- **Assignment**: Which lines of the records below contain the string "uncommitted"? Report each of them.

[Saved data entries]
/-- Settles O13: a clause for each case of a command, from the lemma about it or from the one condition it asks. That an abort
that comes too late completes with results 0 is log entry 67's, the model's choice. -/
theorem gathersOpenStageCommitAndApply : Obligations.GathersOpenStageCommitAndApply := by
  unfold Obligations.GathersOpenStageCommitAndApply
  refine ⟨fun d i x s taken _ fresh admitted free => exec_gatherOpen_opens taken fresh admitted free,
    ?termCfgStage, ?ccCfgStage,
    fun d i x s t taken named inGather ht => exec_gatherCommit_queued taken named inGather ht,
    fun d i x s t taken named inGather unscheduled uncommitted ht =>
      exec_gatherAbort_discards taken named inGather unscheduled uncommitted ht,
    fun d i x s taken named inGather scheduled => exec_gatherAbort_tooLate taken named inGather scheduled,
    ?validationStart,
    fun i e s runs validating unended fails => exec_gatherValidationEnd_fails runs validating unended fails,
    fun i s t runs validating unended passes ht => exec_gatherValidationEnd_passes runs validating unended passes ht,
    fun i d s t u validating ended leashed live begun ht waits hu =>
      exec_commitRecordHeld_schedules validating ended leashed live begun ht waits hu,
    fun i s bridged => exec_ite_pos bridged rfl,
    fun i s t u v due ht hu hv => exec_gatherApply_due due ht hu hv⟩
  case termCfgStage =>
    intro d k x s t taken inGather named fits fitsAll ht
    rw [exec_termCfgStage_taken taken, stage_joins inGather named fits fitsAll ht]
  case ccCfgStage =>
    intro d k x s t taken inGather named fits fitsAll ht
    rw [exec_ccCfgStage_taken taken, stage_joins inGather named fits fitsAll ht]
  case validationStart =>
    intro i s idle first
    exact exec_ite_pos ⟨Option.isNone_iff_eq_none.mpr idle, first⟩ rfl
end

section
/-! SUPPORT. What a decision of a selector makes of its command, its conditions and its timers (R186, R187, R189). -/

namespace Sys2Proof.Machine

/-! ### Ranks -/

/-- No condition, or one of rank 7, 8 or 10 (R186). -/
theorem condRank_cases (x : Sel) : x.condRank = 0 ∨ x.condRank = 7 ∨ x.condRank = 8 ∨ x.condRank = 10 := by
  unfold Sel.condRank
  split_ifs <;> simp

/-- No command, or one of rank 4, 6, 9 or 11 (R186, R189). -/
theorem selCmdRank_cases (c : Nat) :
    selCmdRank c = 0 ∨ selCmdRank c = 4 ∨ selCmdRank c = 6 ∨ selCmdRank c = 9 ∨ selCmdRank c = 11 := by
  unfold selCmdRank
  split <;> simp

/-- The higher of a selector's conditions and its command (R186). -/
def topRank (x : Sel) : Nat := max x.condRank (selCmdRank x.cmd)

/-- Below the rank of WTR there is only an exercise. -/
theorem topRank_cases (x : Sel) : topRank x = 0 ∨ topRank x = 4 ∨ (5 < topRank x ∧ topRank x ≤ 11) := by
  have cond := condRank_cases x
  have cmd := selCmdRank_cases x.cmd
  unfold topRank
  omega

/-! ### The command -/

/-- A decision drops an MS, MS_W or EXER command below a condition, and an EXER command below WTR (R189). -/
def dropsCmd (x : Sel) : Bool :=
  decide (4 ≤ x.cmd) && decide (selCmdRank x.cmd < max x.condRank (if x.wtr.isSome && x.cmd == 6 then 5 else 0))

- **Written answer**:
    fun d i x s t taken named inGather unscheduled uncommitted ht =>
      exec_gatherAbort_discards taken named inGather unscheduled uncommitted ht,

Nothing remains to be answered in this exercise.